Jedoch lassen sich meines Wissens nach die meisten Linux-Programme auch auf BSD kompilieren.


----------



## JohannesR (9. März 2005)

Das wuerde ich so unterschreiben.


----------



## dritter (9. März 2005)

Natürlich ist Gentoo nicht so von der Pike auf, wie LFS, aber zumindest muss man sich wesentlich mehr mit dem System beschäftigen. Mehr als z.B. bei Debian oder FC...


----------



## JohannesR (9. März 2005)

dritter hat gesagt.:
			
		

> Natürlich ist Gentoo nicht so von der Pike auf, wie LFS, aber zumindest muss man sich wesentlich mehr mit dem System beschäftigen. Mehr als z.B. bei Debian oder FC...

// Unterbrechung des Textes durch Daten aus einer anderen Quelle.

-- ==== Sys2Proof/Tests/Slice0.lean ====
section
/-! SUPPORT. Tests: ill-formed commands, the manual's worked figures, one or two steps of each command on
a small state, and for each statement with hypotheses a state and operands that meet them. The expected
results are the manual's, from the rule or the example each test names. -/

set_option Elab.async false

open Sys2Proof Sys2Proof.Machine

namespace Sys2Proof.Tests

/-! ### Small states -/

/-- The state a command leaves. -/
def run (c : Instr) (s : State) : State :=
  match exec c s with
  | .next t => t
  | _ => s

/-- The profile of the worked case of section 6.9, for every kind that it needs. -/
def kindParams : KindParams := ⟨2000000, [200, 200, 200, 200], 40000, 3⟩

def profile : Profile := { Profile.zero with
  board := kindParams, text := kindParams, foldout := kindParams
  budget := 20000, tMin := 20000, reserve := 8, doseMode := .withhold, attemptLimit := 2
  retryClass := 3, platenClass := 4, armClass := 5, liftClass := 6, frameClass := 7, roomClass := 11
  stallAction := .hold, cutCode := 2, pressureLimit := 500, autoLimit := 1, wait := true, gate := 2
  minFocus := 900 }

/-- Front board, two leaves of text, a foldout of two panels, back board. -/
def plan : List PlanEntry :=
  [⟨.board, 1, 70⟩, ⟨.text, 1, 71⟩, ⟨.text, 1, 72⟩, ⟨.foldout, 2, 73⟩, ⟨.board, 1, 74⟩]

/-- A fresh volume, READY at cursor 1, arm PARKED, platen DOWN. -/
def ready : State := { State.reset with
  pfs := { Pfs.reset with
    loaded := true, profiles := [profile]
    cradle := { Cradle.zero with calibration := [12000, 12000, 12000, 12000], spill := 32 } }
  vau := { Vau.reset with
    vol := .ready, plan := plan, key := 5, profile := some 0, cursor := 1, nextFrame := 1
    mirror := freshMirror plan }
  occ := { Occ.reset with auto := List.replicate 5 (0, 0) }
  tsq := { Tsq.reset with arm := .parked, platen := .down, parkSw := true, downSw := true }
  ldu := { Ldu.reset with sideDose := List.replicate 5 (0, 0) } }

/-- A state with another volume state. -/
def at' (v : VolState) (s : State := ready) : State := { s with vau := { s.vau with vol := v } }

/-- One order dispatched from slot 3. -/
def ordered (o : Order) (s : State := ready) : State := { s with exp := { s.exp with orders := [⟨3, o⟩] } }

/-- One message at OCC. -/
def told (m : OccMsg) (s : State) : State := { s with occ := { s.occ with inbox := [m] } }

/-- A cycle order in flight from slot 2, with OCC's work. -/
def cycling (k : CycleKind) (w : Work) (s : State := ready) : State :=
  { at' .cycling s with occ := { s.occ with order := some ⟨2, k⟩, work := w } }

/-- Both pages of the opening. -/
def both : Exposure := ⟨⟨true, true⟩, .normal, false, false, false⟩

/-- A reserved descriptor of capacity 64. -/
def desc : Reservation := ⟨.bankA, 0, 8192, 64⟩

/-- The sequencer in a stage of the turn from 1 to 2. -/
def turning (g : Stage) (s : State := ready) : State := { s with tsq := { s.tsq with
  work := .turn 1 2, stage := some g, attempts := 1, arm := .moving, platen := .up
  stageWatch := if g = .waitDark then none else some 5 } }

Nein? Du musst nur der Installationsanleitung folgen, nichtmal verstehen was du genau machst. Dann ein genkernel und alles ist SuSE...


----------



## dritter (9. März 2005)

Es geht so... Du kannst auch bei LFS stur der Anleitung folgen...


----------



## Dennis Wronka (10. März 2005)

dritter hat gesagt.:
			
		

> Es geht so... Du kannst auch bei LFS stur der Anleitung folgen...


Richtig interessant wird es aber wenn man so ein Version-Fanatiker ist wie ich. Von allem die aktuellste Version und dann ohne die Patches von LFS. 
Geht auch, schon probiert. Ist Arbeit, aber lohnt sich.


----------



## astaluego (6. April 2005)

Was ist LFS?


----------



## JohannesR (6. April 2005)

Linux From Scratch


----------



## Dennis Wronka (7. April 2005)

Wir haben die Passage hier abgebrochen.